Rudolph L M, Bentley G E, Calandra R S, Paredes A H, Tesone M, Wu T J, Micevych P E
Department of Neurobiology, Laboratory of Neuroendocrinology, David Geffen School of Medicine at UCLA, Los Angeles, CA, USA.
Department of Integrative Biology, and Helen Wills Neuroscience Institute, University of California, Berkeley, Berkeley, CA, USA.
J Neuroendocrinol. 2016 Jul;28(7). doi: 10.1111/jne.12405.
Reproduction involves the integration of hormonal signals acting across multiple systems to generate a synchronised physiological output. A critical component of reproduction is the luteinising hormone (LH) surge, which is mediated by oestradiol (E2 ) and neuroprogesterone interacting to stimulate kisspeptin release in the rostral periventricular nucleus of the third ventricle in rats. Recent evidence indicates the involvement of both classical and membrane E2 and progesterone signalling in this pathway. A metabolite of gonadotrophin-releasing hormone (GnRH), GnRH-(1-5), has been shown to stimulate GnRH expression and secretion, and has a role in the regulation of lordosis. Additionally, gonadotrophin release-inhibitory hormone (GnIH) projects to and influences the activity of GnRH neurones in birds. Stress-induced changes in GnIH have been shown to alter breeding behaviour in birds, demonstrating another mechanism for the molecular control of reproduction. Peripherally, paracrine and autocrine actions within the gonad have been suggested as therapeutic targets for infertility in both males and females. Dysfunction of testicular prostaglandin synthesis is a possible cause of idiopathic male infertility. Indeed, local production of melatonin and corticotrophin-releasing hormone could influence spermatogenesis via immune pathways in the gonad. In females, vascular endothelial growth factor A has been implicated in an angiogenic process that mediates development of the corpus luteum and thus fertility via the Notch signalling pathway. Age-induced decreases in fertility involve ovarian kisspeptin and its regulation of ovarian sympathetic innervation. Finally, morphological changes in the arcuate nucleus of the hypothalamus influence female sexual receptivity in rats. The processes mediating these morphological changes have been shown to involve the rapid effects of E2 controlling synaptogenesis in this hypothalamic nucleus. In summary, this review highlights new research in these areas, focusing on recent findings concerning the molecular mechanisms involved in the central and peripheral hormonal control of reproduction.

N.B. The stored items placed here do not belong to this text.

-- ==== Sys2Proof/Machine/Operands.lean ====
section
/-! DEFINITION. Operand forms: function-code classes and response lengths (30_encoding.md R78 to R80, R89), the four folds
and the readings of a folded pattern (45_numeric_decode.md R182 to R189). -/

namespace Sys2Proof.Machine

/-- The classes of the ten function codes, reads split by their packing (R79). -/
inductive FcClass where
  | bitRead
  | wordRead
  | singleWrite
  | multipleWrite
  | maskWrite
deriving DecidableEq, Repr

/-- The class of a function code; none outside `FC_SET` (R5, R79, R80). -/
def fcClass (fc : Byte) : Option FcClass :=
  match fc.toNat with
  | 0x01 => some .bitRead
  | 0x02 => some .bitRead
  | 0x03 => some .wordRead
  | 0x04 => some .wordRead
  | 0x05 => some .singleWrite
  | 0x06 => some .singleWrite
  | 0x0F => some .multipleWrite
  | 0x10 => some .multipleWrite
  | 0x16 => some .maskWrite
  | 0x17 => some .wordRead
  | _ => none

/-- `fc ∈ FC_SET` (R5). -/
def listedCode (fc : Byte) : Bool := (fcClass fc).isSome

/-- A read-type function code (R74). -/
def readCode (fc : Byte) : Bool :=
  match fcClass fc with
  | some .bitRead | some .wordRead => true
  | _ => false

/-- `slave ∈ 1 .. 247` (R5, R89). -/
def legalSlave (slave : Byte) : Bool := decide (1 ≤ slave.toNat ∧ slave.toNat ≤ 247)

/-- `LEN(fc, bc)`, the expected total length; none where R78 has no case. -/
def responseLength (fc byteCount : Byte) : Option Nat :=
  match fcClass fc with
  | some .bitRead | some .wordRead => some (5 + byteCount.toNat)
  | some .singleWrite | some .multipleWrite => some 8
  | some .maskWrite => some 10
  | none => none

/-- The width of a type in bits (R85). -/
def typeBits : NumType → Nat
  | .u16 | .s16 => 16
  | .u32 | .s32 | .f32 => 32
  | .u64 | .s64 | .f64 => 64

/-- `n = w / 16`, the registers a decode of the type folds (R85). -/
def typeRegs (t : NumType) : Nat := typeBits t / 16

/-- The registers in the order a fold joins them, most significant first (R182 to R185). -/
def orderRegs : Order → List Reg → List Reg
  | .be, regs => regs
  | .le, regs => regs.reverse
  | .beSwapped, regs => regs.map swap16
  | .leSwapped, regs => (regs.map swap16).reverse

/-- `FOLD(order, r)`, a `w`-bit pattern (R182 to R185). -/
def foldRegs (w : Nat) (order : Order) (regs : List Reg) : BitVec w :=
  joinRegs w (orderRegs order regs)

/-- The datum of a sign, a biased exponent field and a fraction field, in a format with `eb` exponent bits and `fb`
fraction bits (R10, R188, R189; the layout is general knowledge there, log 18). -/
def datumOfFields (eb fb : Nat) (negative : Bool) (e f : Nat) : Datum :=
  let bias : Int := 2 ^ (eb - 1) - 1
  if e = 2 ^ eb - 1 then
    if f = 0 then .infinity negative else .nan negative f
  else if e = 0 then .finite negative f (1 - bias - fb)
  else .finite negative (2 ^ fb + f) (e - bias - fb)

/-- `f32_of_bits`: bit 31 the sign, bits 30 .. 23 the exponent, bits 22 .. 0 the fraction (R10, R188). -/
def f32OfBits (v : BitVec 32) : Datum :=
  datumOfFields 8 23 (v.getLsbD 31) (v.extractLsb' 23 8).toNat (v.extractLsb' 0 23).toNat

/-- `f64_of_bits`: bit 63 the sign, bits 62 .. 52 the exponent, bits 51 .. 0 the fraction (R10, R189). -/
def f64OfBits (v : BitVec 64) : Datum :=
  datumOfFields 11 52 (v.getLsbD 63) (v.extractLsb' 52 11).toNat (v.extractLsb' 0 52).toNat

/-- The encoding of a datum in a format, as a number: the way back from `datumOfFields` (R10). -/
def encodeDatum (eb fb : Nat) (d : Datum) : Nat :=
  let bias : Int := 2 ^ (eb - 1) - 1
  let pack := fun (negative : Bool) (e f : Nat) => (if negative then 2 ^ (eb + fb) else 0) + e * 2 ^ fb + f
  match d with
  | .infinity negative => pack negative (2 ^ eb - 1) 0
  | .nan negative payload => pack negative (2 ^ eb - 1) payload
  | .finite negative significand exponent =>
    if significand < 2 ^ fb then pack negative 0 significand
    else pack negative (exponent + bias + fb).toNat (significand - 2 ^ fb)

/-- The 32-bit pattern of a binary32 datum. -/
def f32Bits (d : Datum) : BitVec 32 := BitVec.ofNat 32 (encodeDatum 8 23 d)

/-- The 64-bit pattern of a binary64 datum. -/
def f64Bits (d : Datum) : BitVec 64 := BitVec.ofNat 64 (encodeDatum 11 52 d)

/-- `INTERP(kind, w, FOLD(order, r))` for each legal pair (R186 to R189, R191 to R198). -/
def interpret (d : Descriptor) (regs : List Reg) : Number :=
  match d.type with
  | .u16 => .unsigned (foldRegs 16 d.order regs).toNat
  | .s16 => .signed (foldRegs 16 d.order regs).toInt
  | .u32 => .unsigned (foldRegs 32 d.order regs).toNat
  | .s32 => .signed (foldRegs 32 d.order regs).toInt
  | .f32 => .binary32 (f32OfBits (foldRegs 32 d.order regs))
  | .u64 => .unsigned (foldRegs 64 d.order regs).toNat
  | .s64 => .signed (foldRegs 64 d.order regs).toInt
  | .f64 => .binary64 (f64OfBits (foldRegs 64 d.order regs))

end Sys2Proof.Machine
end

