/-! `latchRequest` -/

@[simp] theorem latchRequest_phase (slave fc : Byte) : (latchRequest slave fc s).phase = s.phase := rfl
@[simp] theorem latchRequest_sendStep (slave fc : Byte) : (latchRequest slave fc s).sendStep = s.sendStep := rfl
@[simp] theorem latchRequest_reqSlave (slave fc : Byte) : (latchRequest slave fc s).reqSlave = slave := rfl
@[simp] theorem latchRequest_reqFc (slave fc : Byte) : (latchRequest slave fc s).reqFc = fc := rfl
@[simp] theorem latchRequest_txf (slave fc : Byte) : (latchRequest slave fc s).txf = s.txf := rfl
@[simp] theorem latchRequest_txIdx (slave fc : Byte) : (latchRequest slave fc s).txIdx = 0 := rfl
@[simp] theorem latchRequest_drainCount (slave fc : Byte) : (latchRequest slave fc s).drainCount = 0 := rfl
@[simp] theorem latchRequest_rx (slave fc : Byte) : (latchRequest slave fc s).rx = s.rx := rfl
@[simp] theorem latchRequest_rxLen (slave fc : Byte) : (latchRequest slave fc s).rxLen = 0 := rfl
@[simp] theorem latchRequest_expected (slave fc : Byte) : (latchRequest slave fc s).expected = none := rfl
@[simp] theorem latchRequest_timer (slave fc : Byte) : (latchRequest slave fc s).timer = 0 := rfl
@[simp] theorem latchRequest_status (slave fc : Byte) : (latchRequest slave fc s).status = none := rfl
@[simp] theorem latchRequest_bank (slave fc : Byte) : (latchRequest slave fc s).bank = s.bank := rfl
@[simp] theorem latchRequest_bankLen (slave fc : Byte) : (latchRequest slave fc s).bankLen = 0 := rfl
@[simp] theorem latchRequest_cfg (slave fc : Byte) : (latchRequest slave fc s).cfg = s.cfg := rfl
@[simp] theorem latchRequest_pending (slave fc : Byte) : (latchRequest slave fc s).pending = s.pending := rfl
@[simp] theorem latchRequest_sent (slave fc : Byte) : (latchRequest slave fc s).sent = s.sent := rfl
@[simp] theorem latchRequest_events (slave fc : Byte) : (latchRequest slave fc s).events = s.events := rfl
@[simp] theorem latchRequest_refused (slave fc : Byte) : (latchRequest slave fc s).refused = s.refused := rfl
@[simp] theorem latchRequest_reply (slave fc : Byte) : (latchRequest slave fc s).reply = s.reply := rfl
@[simp] theorem latchRequest_schedule (slave fc : Byte) : (latchRequest slave fc s).schedule = s.schedule := rfl
@[simp] theorem latchRequest_busy (slave fc : Byte) : busy (latchRequest slave fc s) = busy s := rfl
@[simp] theorem latchRequest_receiving (slave fc : Byte) : receiving (latchRequest slave fc s) = receiving s := rfl
@[simp] theorem latchRequest_rxByte (slave fc : Byte) (i : Nat) : rxByte (latchRequest slave fc s) i = rxByte s i := rfl
@[simp] theorem latchRequest_bankReg (slave fc : Byte) (i : Nat) : bankReg (latchRequest slave fc s) i = bankReg s i := rfl

/-! `logEvent` -/

@[simp] theorem logEvent_phase (e : Event) : (logEvent e s).phase = s.phase := rfl
@[simp] theorem logEvent_sendStep (e : Event) : (logEvent e s).sendStep = s.sendStep := rfl
@[simp] theorem logEvent_reqSlave (e : Event) : (logEvent e s).reqSlave = s.reqSlave := rfl
@[simp] theorem logEvent_reqFc (e : Event) : (logEvent e s).reqFc = s.reqFc := rfl
@[simp] theorem logEvent_txf (e : Event) : (logEvent e s).txf = s.txf := rfl
@[simp] theorem logEvent_txIdx (e : Event) : (logEvent e s).txIdx = s.txIdx := rfl
@[simp] theorem logEvent_drainCount (e : Event) : (logEvent e s).drainCount = s.drainCount := rfl
@[simp] theorem logEvent_rx (e : Event) : (logEvent e s).rx = s.rx := rfl
@[simp] theorem logEvent_rxLen (e : Event) : (logEvent e s).rxLen = s.rxLen := rfl
@[simp] theorem logEvent_expected (e : Event) : (logEvent e s).expected = s.expected := rfl
@[simp] theorem logEvent_timer (e : Event) : (logEvent e s).timer = s.timer := rfl
@[simp] theorem logEvent_status (e : Event) : (logEvent e s).status = s.status := rfl
@[simp] theorem logEvent_bank (e : Event) : (logEvent e s).bank = s.bank := rfl
@[simp] theorem logEvent_bankLen (e : Event) : (logEvent e s).bankLen = s.bankLen := rfl
@[simp] theorem logEvent_cfg (e : Event) : (logEvent e s).cfg = s.cfg := rfl
@[simp] theorem logEvent_pending (e : Event) : (logEvent e s).pending = s.pending := rfl
@[simp] theorem logEvent_sent (e : Event) : (logEvent e s).sent = s.sent := rfl
@[simp] theorem logEvent_events (e : Event) : (logEvent e s).events = s.events ++ [e] := rfl
@[simp] theorem logEvent_refused (e : Event) : (logEvent e s).refused = s.refused := rfl
@[simp] theorem logEvent_reply (e : Event) : (logEvent e s).reply = s.reply := rfl
@[simp] theorem logEvent_schedule (e : Event) : (logEvent e s).schedule = s.schedule := rfl
@[simp] theorem logEvent_busy (e : Event) : busy (logEvent e s) = busy s := rfl
@[simp] theorem logEvent_receiving (e : Event) : receiving (logEvent e s) = receiving s := rfl
@[simp] theorem logEvent_rxByte (e : Event) (i : Nat) : rxByte (logEvent e s) i = rxByte s i := rfl
@[simp] theorem logEvent_rxBytes (e : Event) : rxBytes (logEvent e s) = rxBytes s := rfl
@[simp] theorem logEvent_bankReg (e : Event) (i : Nat) : bankReg (logEvent e s) i = bankReg s i := rfl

生殖过程涉及多种系统中激素信号的整合,以产生同步的生理输出。生殖的一个关键组成部分是促黄体生成素(LH)峰,它由雌二醇(E2)和神经孕酮相互作用介导,刺激大鼠第三脑室室周核吻侧的促性腺激素释放激素(Kisspeptin)释放。最近的证据表明,经典和膜性E2以及孕酮信号通路均参与此途径。促性腺激素释放激素(GnRH)的一种代谢产物GnRH-(1-5)已被证明可刺激GnRH的表达和分泌,并在脊柱前凸的调节中起作用。此外,促性腺激素释放抑制激素(GnIH)投射到鸟类的GnRH神经元并影响其活性。应激引起的GnIH变化已被证明会改变鸟类的繁殖行为,这展示了另一种生殖分子控制机制。在周围组织中,性腺内的旁分泌和自分泌作用被认为是治疗男性和女性不孕症的靶点。睾丸前列腺素合成功能障碍可能是特发性男性不育的原因之一。事实上,褪黑素和促肾上腺皮质激素释放激素的局部产生可能通过性腺中的免疫途径影响精子发生。在女性中,血管内皮生长因子A参与了一种血管生成过程,该过程通过Notch信号通路介导黄体的发育,从而影响生育能力。年龄引起的生育能力下降涉及卵巢促性腺激素释放激素及其对卵巢交感神经支配的调节。最后,下丘脑弓状核的形态变化会影响大鼠的雌性性接受能力。介导这些形态变化的过程已被证明涉及E2对该下丘脑核突触形成的快速影响。总之,本综述重点介绍了这些领域的新研究,关注有关生殖中枢和外周激素控制分子机制的最新发现。